Почти три года. Ленинградский дневник - Инбер Вера Михайловна 5 стр.


Один из пожарных работал особенно хорошо, в дыму, без маски: не было кислорода. Решили премировать его. А он, узнав, что гасил здание, имеющее отношение к медицине, сказал:

— Не надо мне другой премии, как только хотя бы сто граммов рыбьего жира для моей жены.

И он получил этот драгоценный жир, лучший из витаминов.

Наша мышь («княжна Мышкина») затихла, видимо навсегда. Жаль. Хоть какое-то движение было, шевелился этот «омочек жизни. Теперь и его нет.

Мне кажется, что, если в течение десяти дней не будет прорвана блокада, город не выдержит. Ленинград получил от войны все сполна. Надо, чтобы и немцы на Ленинградском фронте получили той же мерой.

СССР называют спасителем человечества: это так и есть.

Я горда тем, что у меня «советская паспортина». Теперь она оливковая, скромная. Но все равно она излучает сияние.

Если бы кто-нибудь знал, как страдает Ленинград.

А зима еще долгая. Морозы лютые. Сегодня теплее, но зато сильно метет. За городом, наверное, пурга.
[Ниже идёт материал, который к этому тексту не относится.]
/-- R121 to R124: the unsigned compare with −1, a unit back, and the bit-field examples. -/
theorem test_compare_and_fields :
    gives (.cmpImm h1 .ltu 0xFFFFFFFF) 5 0 0 1 = true ∧ gives (.cmpImm h1 .ltu 0xFFFFFFFF) m1 0 0 0 = true ∧ gives (.cmp h1 .lt) m1 0 0 1 = true ∧
      gives (.lea h1) 0 m1 0 (2 ^ 64 - 64) = true ∧ gives (.bfx h1 ⟨false, 8, 7⟩) 0xA53C00 0 0 0x3C = true ∧
      gives (.bfx h1 ⟨true, 16, 7⟩) 0xA53C00 0 0 0xFFFFFFFFFFFFFFA5 = true ∧ gives (.bfi h1 ⟨false, 60, 7⟩) m1 0 0 0x0FFFFFFFFFFFFFFF = true := by decide +kernel

/-- R99 to R102: MOV, the constants, NULL, and SEL of an odd selector, which sends T1's target the value and T0's a null. -/
theorem test_moves :
    gives (.mov h1) 9 0 0 9 = true ∧ gives (.const_ h1 0xFFFFFFFF) 0 0 0 m1 = true ∧ gives (.constZx h1 0xFFFFFFFF) 0 0 0 0xFFFFFFFF = true ∧
      gives (.consth h1 1) 0xF00000002 0 0 0x100000002 = true ∧ sends (.null_ h1) (rd (.null_ h1) 0 0 0) = some nullTok := by decide +kernel

/-- R130: FFMA of 1 + 2^−12, itself and −(1 + 2^−11) is 2^−24 with no flag; FMUL then FADD gives 0. -/
theorem test_fma :
    gives (.ffmaS h1) 0x3F800800 0x3F800800 0xBF801000 0x33800000 = true ∧ flagsOf (.ffmaS h1) (rd (.ffmaS h1) 0x3F800800 0x3F800800 0xBF801000) = 0 ∧
      gives (.fmulS h1) 0x3F800800 0x3F800800 0 0x3F801000 = true ∧ gives (.faddS h1) 0x3F801000 0xBF801000 0 0 = true := by decide +kernel

/-- R126 to R129: 1/3 rounds to nearest, 0/0 is the canonical NaN with NV, 1/0 an infinity with DZ, and −0 is less than +0. -/
theorem test_float :
    gives (.fdivS h1) 0x3F800000 0x40400000 0 0x3EAAAAAB = true ∧ gives (.fdivD h1) 0 0 0 0x7FF8000000000000 = true ∧ flagsOf (.fdivD h1) (rd (.fdivD h1) 0 0 0) = 1 ∧
      gives (.fdivD h1) 0x3FF0000000000000 0 0 0x7FF0000000000000 = true ∧ flagsOf (.fdivD h1) (rd (.fdivD h1) 0x3FF0000000000000 0 0) = 2 ^ 5 ∧
      gives (.fminS h1) 0 0x80000000 0 0x80000000 = true ∧ gives (.fsqrtD h1) 0x4000000000000000 0 0 0x3FF6A09E667F3BCD = true ∧
      gives (.fcmpunS h1) 0x7FC00000 0 0 1 = true := by decide +kernel

/-- R151: "CVT.k4.rz of 0xC0B0_0000 (−5.5) gives 0xFFFF_FFFF_FFFF_FFFB" with NX; "CVT.k4.rne of 0x5F00_0000 (2^63) saturates" with SV. -/
theorem test_convert :
    gives (.cvt h1 .f32ToS ⟨.rz, 0⟩) 0xC0B00000 0 0 0xFFFFFFFFFFFFFFFB = true ∧
      flagsOf (.cvt h1 .f32ToS ⟨.rz, 0⟩) (rd (.cvt h1 .f32ToS ⟨.rz, 0⟩) 0xC0B00000 0 0) = 2 ^ 3 ∧ gives (.cvt h1 .f32ToS ⟨.rne, 0⟩) 0x5F000000 0 0 (2 ^ 63 - 1) = true ∧
      flagsOf (.cvt h1 .f32ToS ⟨.rne, 0⟩) (rd (.cvt h1 .f32ToS ⟨.rne, 0⟩) 0x5F000000 0 0) = 2 ^ 4 := by decide +kernel

/-- The quantisation pass of chapter 5: 3.0, −0.03, 2,000,000 and 7 × 10^−7 through fc5, which is DM8 with scale 0, and with scale 1. -/
def toDm8 (scale v : Nat) : Option Tok :=
  let i : Instr := .cvt h1 .f32ToElem ⟨.rne, 5⟩
  sends i ((rd i v 0 0).modCtx 1 fun x => { x with fc := setAt 5 (BitVec.ofNat 16 (5 + 256 * scale)) fcs })

theorem test_quantise :
    toDm8 0 0x40400000 = some (sc 0x47) ∧ toDm8 0 0xBCF5C28F = some (sc 0x94) ∧ toDm8 0 0x49F42400 = some (sc 0x7F) ∧ toDm8 0 0x353BE7A2 = some (sc 0x01) ∧
      toDm8 1 0x40400000 = some (sc 0x27) ∧ toDm8 1 0xBCF5C28F = some (sc 0x8A) ∧ toDm8 1 0x49F42400 = some (sc 0x7E) ∧ toDm8 1 0x353BE7A2 = some (sc 0x00) := by
  decide +kernel

/-- The token of chapter 1: a scalar 5 for operand b of instruction 9 in frame 17 of context slot 2 on PE 305. -/
theorem test_token : tokenRaw 0 (sc 5) 2 305 17 1 9 = 0x22622289 * 2 ^ 64 + 5 := by decide +kernel

/-- The block `step` of chapter 2, and that with the store's LSID 2, whose first activation raises ENCODING at the header. -/
def stepWords (mem : Nat) : List Word32 :=
  ([0x5B010408, 1, 0x02010280, 0x04000100, 0x83, 0, 0x10020201, 0x550C0000, mem, 0x0B000000, 1] : List Nat).map (BitVec.ofNat 32)

theorem test_block :
    (match parseBlock 0 1 64 0 (fun _ => 0) (stepWords 0x10) with
      | .ok c => c.writes == [3] && c.reads == [⟨1, .slot .a 1, .slot .a 0⟩, ⟨2, .none, .slot .b 0⟩] && c.storeMask == 1 &&
          c.instrs.map Prod.snd == [.add ⟨.always, .slot .b 1, .write 0⟩, .st ⟨.always, .none, .none⟩ .double ⟨0, 0, 16⟩, .br ⟨.always, .none, .none⟩ 1]
      | _ => false) = true ∧
    (match parseBlock 0 1 64 0 (fun _ => 0) (stepWords 0x10000010) with
      | .fault f => f.code == .encoding && f.idx.isNone
      | _ => false) = true := by decide +kernel

/-- The future of chapter 13 in both orders. -/
def futWord (s : State) : Nat := s.read64 4096
def futDo (op : FutOp) (s : State) : State := s.futureOp 4096 [(4096, 512)] op [] [] src1

theorem test_future :
    futWord (futDo (.freg 0x60000 0x60000) base) = 0x4100000000000000 ∧ (futDo (.freg 0x60000 0x60000) base).read64 4104 = 0x60000 ∧
      futWord (futDo (.fres 42) (futDo (.freg 0x60000 0x60000) base)) = 0x800000000000002A ∧ futWord (futDo (.fres 42) base) = 0x800000000000002A ∧
      futWord (futDo (.freg 0x60000 0x60000) (futDo (.fres 42) base)) = 0x800000000000002A ∧ futWord (futDo (.fres 7) (futDo (.fres 42) base)) = 0x800000000000002A ∧
      (((futDo (.fres 7) (futDo (.fres 42) base)).ctx? 1).map fun x => x.faults.map fun r => r.code) = some [.doubleResolve] := by decide +kernel

/-- The last entry of a deque of chapter 13: Top 5, Bottom 6, entry 5 is 99. -/
def lastEntry (op : QueOp) : State := poke (4096 + 64 + 40) (le 8 99) (quAt (.deque 4096 4096 op [dest0 0] [] src1) 5 6 16)
def after (op : QueOp) : Option (Nat × Nat × List Tok) :=
  match execDequeOperation 7 (lastEntry op) with
  | .next t => some (t.read64 4096, t.read64 4104, t.net.filterMap fun p => match p.2.body with | .reply _ v _ => some v | _ => none)
  | _ => none

theorem test_deque : after .pop = some (5, 5, [sc 99]) ∧ after .steal = some (6, 6, [sc 99]) := by decide +kernel

/-- The graph of chapter 15: rates 2 to 3 and 1 to 2 give 3, 2, 1 and channels of 384 and 320 bytes; a third edge has no solution; a tile edge of 32 bits needs 13,312. -/
def edge0 (period : Nat) : Edge := { producer := 0, consumer := 1, fixed := true, period := period, base := 0, capacity := 4096 }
И нельзя слушать без волнения, как этот голодный, темный, замерзающий город радуется морозам, от которых гибнут гитлеровцы на нашем фронте.

— Так им и надо! — повторяют люди посиневшими губами, стоя в подворотне во время обстрелов.

Блокаду Ленинграда обычно именуют «огненным кольцом». Нет, скорее это кольцо ледяное.

Начала вторую главу поэмы. Попытаюсь описать в ней одну ленинградскую ночь.

5 января 1942 года

Артобстрел нашего района и даже нашей территории. Снаряды рвались так близко, что было предложено всем нам выйти из фасадных комнат главного здания.

На днях мне снился сон, будто я и еще люди, невидимые в темноте, стоим в подворотне, пережидая обстрел. Проносятся полые светящиеся шары. «Остерегайтесь брызг. Это ипритные волчки!» — кричит кто-то. Я проснулась со стеснением в сердце.

Говорят, будто мы взяли Мгу. Но кто это слышал? Ведь радио почти ни у кого не работает.

6 января 1942 года

Сегодня впервые была в приемном покое.

Я прошла две ванные комнаты, где стоят ванны с чистой водой. Но там никто не купался.

В первой комнате, на полу, на больничных носилках, лежал совершенно обнаженный мужской труп. Скелет и тот полнее. Здесь лежало нечто такое, что как бы никогда и не было телом с кровью и мышцами. В глубокой сухой впадине под ложечкой, как в чашке, лежала записка: имя и фамилия умершего. Я не прочла ее.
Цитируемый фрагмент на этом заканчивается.